# What to work on
Taking the line with "(if d.found.map (·.berth)" as the first and the line with "d.change = .closed" as the last, set down exactly every line in that range from the entries below, and no more.

Data records:
/-- A transaction that does not await its passage has no marker to lose. -/
theorem Transaction.markerDropped_of_not_awaiting {t : Transaction} (h : ∀ a, t.state ≠ .awaiting a) :
    t.markerDropped = t := by
  unfold Transaction.markerDropped
  split
  case h_1 a ha => exact absurd ha (h a)
  case h_2 => rfl

/-- A decision that has learnt of a close learns nothing new from another. -/
theorem noteClosed_eq (d : Decision) (b : BerthNo) :
    (if d.found.map (·.berth) = some b ∧ d.change ≠ .closed then { d with change := .closed } else d) =
      if d.found.map (·.berth) = some b then { d with change := .closed } else d := by
  by_cases hfound : d.found.map (·.berth) = some b
  · by_cases hclosed : d.change = .closed
    · rw [if_neg fun h => h.2 hclosed, if_pos hfound, ← hclosed]
    · rw [if_pos ⟨hfound, hclosed⟩, if_pos hfound]
  · rw [if_neg fun h => hfound h.1, if_neg hfound]

/-- A close as the statements write it. -/
theorem State.closeSailing_eq_closed {s : State} {b : BerthNo} {sl : Sailing} (h : s.sailings[b] = some sl) :
    s.closeSailing b = closed s b sl s.now := by
  have hmarkers (t : Transaction) : t.markerDropped = (match t.state with
      | .awaiting a => { t with state := .awaiting { a with place := if a.place = .crew then .nothing else a.place } }
      | _ => t) := by
    cases hstate : t.state with
    | awaiting a => exact Transaction.markerDropped_awaiting hstate
    | pending w => exact Transaction.markerDropped_of_not_awaiting (by simp [hstate])
    | deciding => exact Transaction.markerDropped_of_not_awaiting (by simp [hstate])
  rw [State.closeSailing_eq h]
  simp only [noteClosed_eq, funext hmarkers]
  rfl

/-! ### DEPART (R72) -/

/-- A DEPART that is offered is taken and handed to its block. -/
theorem exec_depart_of_offers {s : State} {tag a : Byte} {rest : List MgmtFrame} (h : s.offers .depart tag [a] rest) :
    exec .depart s = .next (depart tag a { s with receiveList := rest }) :=
  takeFrame_of_offers h (parseOneByte_singleton a)

/-- DEPART of a berth that holds a sailing: its rows by the sailing's state. -/
theorem depart_of_open (tag : Byte) {a : Byte} {s : State} {b : BerthNo} {sl : Sailing} (hberth : a.toNat = b.val)
    (hsl : s.sailings[b] = some sl) :
    depart tag a s =
      match sl.state with
      | .closing => s.reply .depart tag .badState .nothing
      | .suspended => (closed s b sl s.now).reply .depart tag .ok (.sailingState none)
      | .boarding =>
        if sl.held = 0 then (closed s b sl s.now).reply .depart tag .ok (.sailingState none)
        else ((s.setSailing b (some { sl with state := .closing })).noteChange b .left).reply .depart tag .ok
          (.sailingState (some .closing)) := by
  simp only [depart, indexBelow_of_val hberth, hsl, State.closeSailing_eq_closed hsl] <;> rfl

/-- Settles O25: berth, then the sailing's state, then whether it holds a place. -/
theorem departByTable : Obligations.DepartByTable := by
  intro s tag rest a hoffers
  rw [exec_depart_of_offers hoffers]
  refine ⟨fun hbeyond => ?_, fun b hberth => ⟨fun hnone => ?_, fun sl hsl => ?_⟩⟩
  · simp only [depart, indexBelow_eq_none (n := 4) hbeyond]
    rfl
  · simp only [depart, indexBelow_of_val hberth, hnone]
    rfl
  · rw [depart_of_open tag (s := { s with receiveList := rest }) hberth hsl]
    refine ⟨fun hclosing => ?_, fun now hclock hends => ?_, fun hboarding hheld => ?_⟩
    · simp only [hclosing]
      rfl
    · have hnow : State.now { s with receiveList := rest } = now := by simp only [State.now, hclock, Option.getD_some]
      rcases hends with hsuspended | ⟨hboarding, hheld⟩
      · simp only [hsuspended, hnow]
        rfl
      · simp only [hboarding, if_pos hheld, hnow]
        rfl
    · simp only [hboarding, if_neg (Nat.ne_of_gt hheld), State.noteChange_eq]
      rfl

end Sys2Proof.Machine
end

section
/-! The uplink (R169, R170, R175 to R178): frames that arrive, frames that are not understood, and STATUS. -/
namespace Sys2Proof.Machine
open Sys2Proof.Claims

/-! ### STATUS -/

/-- A STATUS that is offered is taken and handed to its block. -/
theorem exec_status_of_offers {s : State} {tag : Byte} {rest : List MgmtFrame} {args : List Byte} {a : Option Byte}
    (h : s.offers .status tag args rest) (hparse : parseStatus args = some a) :
    exec .status s = .next (statusCommand tag a { s with receiveList := rest }) :=
  takeFrame_of_offers h hparse

/-- The report of a gate as the statement writes it. -/
theorem GateContext.report_eq (c : GateContext) :
    c.report = ⟨c.state, c.list.map fun t => match t.state with
      | .pending _ => .pending
      | .deciding => .deciding
      | .awaiting _ => .awaitingPassage, c.badFrames, c.strays⟩ := by
  have hname (t : Transaction) : t.stateName = (match t.state with
      | .pending _ => .pending
      | .deciding => .deciding
      | .awaiting _ => .awaitingPassage) := by
    unfold Transaction.stateName
    cases t.state <;> rfl
  simp only [GateContext.report, funext hname]

/-- Settles O28: the run of three frames is one reading of the state, and a named gate's counts are cleared behind it. -/
theorem statusReadsEveryBlock : Obligations.StatusReadsEveryBlock := by
  intro s tag rest part gates run
  have hrun : State.produce { s with receiveList := rest } (State.statusRun { s with receiveList := rest } tag) = run := by
    have hgates : s.gates.toList.map GateContext.report = gates :=
      List.map_congr_left fun c _ => c.report_eq
    simp only [State.statusRun, hgates]
    rfl
  refine ⟨fun hoffers => ?_, fun b hoffers => ⟨fun hbeyond => ?_, fun g hgate => ?_⟩⟩
  · rw [exec_status_of_offers hoffers parseStatus_nil]
    exact congrArg _ hrun
  · rw [exec_status_of_offers hoffers (parseStatus_singleton b)]
    simp only [statusCommand, indexBelow_eq_none (n := 16) hbeyond]
    rfl
  · rw [exec_status_of_offers hoffers (parseStatus_singleton b)]
    simp only [statusCommand, indexBelow_of_val hgate, hrun]
    rfl

/-! ### Frames that are not understood (R169) -/

/-- The twenty-two commands in the order of their codes. -/
def Command.all : List Command :=
  [.setTime, .setLimits, .setParameters, .setAlertMask, .gateConfig, .loadFilter, .loadFare, .clearBank, .activateBank,
    .readEntry, .loadSlot, .clearSlot, .openSailing, .depart, .musterStart, .musterEnd, .startService, .stopService,
    .fetchRecords, .ackRecords, .status, .reset]

/-- Every known code is the code of a command. -/
theorem exists_code_of_knownCode {code : Byte} (h : knownCode code = true) : ∃ c : Command, c.code = code := by
  have hall : ∀ n : Fin 23, 1 ≤ n.val → ∃ c ∈ Command.all, c.code.toNat = n.val := by decide
  obtain ⟨hlow, hhigh⟩ := decide_eq_true_iff.mp h
  obtain ⟨c, -, hc⟩ := hall ⟨code.toNat, Nat.lt_succ_of_le hhigh⟩ hlow
  exact ⟨c, BitVec.eq_of_toNat_eq hc⟩

/-- Arguments of a length that a command does not take are read as nothing, so its row answers MALFORMED. -/
theorem exec_rowOf_malformed {s : State} {c : Command} {tag : Byte} {args : List Byte} {rest : List MgmtFrame}
    (h : s.offers c tag args rest) (hlen : args.length ∉ argLengths c) :
    exec (rowOf c) s = .next (State.reply { s with receiveList := rest } c tag .malformed .nothing) := by
  cases c
  case status =>
    obtain ⟨h0, h1⟩ : args.length ≠ 0 ∧ args.length ≠ 1 := by
      simpa only [argLengths, List.mem_cons, List.not_mem_nil, or_false, not_or] using hlen
    have hunread : parseStatus args = none := by rw [parseStatus, if_neg h0, if_neg h1]
    exact takeFrame_malformed h hunread
  case musterStart | musterEnd | startService | stopService | reset =>
    have hunread : parseNothing args = none := if_neg (mt List.mem_singleton.mpr hlen)
    simp only [rowOf, exec, execMusterStart, execMusterEnd, execStartService, execStopService, execReset,
      takeFrame_malformed h hunread]
  all_goals exact takeFrame_malformed h (if_neg (mt List.mem_singleton.mpr hlen))

/-- Settles O30: an unknown code is the code of no command, and a wrong length is read as no arguments. -/
theorem unknownAndMalformedAreAnswered : Obligations.UnknownAndMalformedAreAnswered := by
  refine ⟨fun s code tag args rest hphase hlist hroom hunknown => ?_, fun s c tag args rest hoffers hlen => ?_⟩
  · have hcode : knownCode code = false :=
      Bool.eq_false_of_not_eq_true fun h => (exists_code_of_knownCode h).elim hunknown
    have htake : s.canTake = true := by
      rw [Nat.add_assoc] at hroom
      simp only [State.canTake, hphase, State.committed, State.owed, Config.takeLimit, decide_true, Bool.true_and]
      exact decide_eq_true hroom
    simp only [exec, execUnknownCommand, hlist, if_pos (And.intro htake hcode)]
    rfl
  · exact exec_rowOf_malformed hoffers hlen

/-! ### Frames that arrive (R169, R170) -/

theorem exec_mgmtFrameArrival_running {s : State} (h : s.phase = .running) (bytes : List Byte) :
    exec (.mgmtFrameArrival bytes) s = .next (s.uplinkBytes bytes) := if_pos h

# Answer to the exercise
    (if d.found.map (·.berth) = some b ∧ d.change ≠ .closed then { d with change := .closed } else d) =
      if d.found.map (·.berth) = some b then { d with change := .closed } else d := by
  by_cases hfound : d.found.map (·.berth) = some b
  · by_cases hclosed : d.change = .closed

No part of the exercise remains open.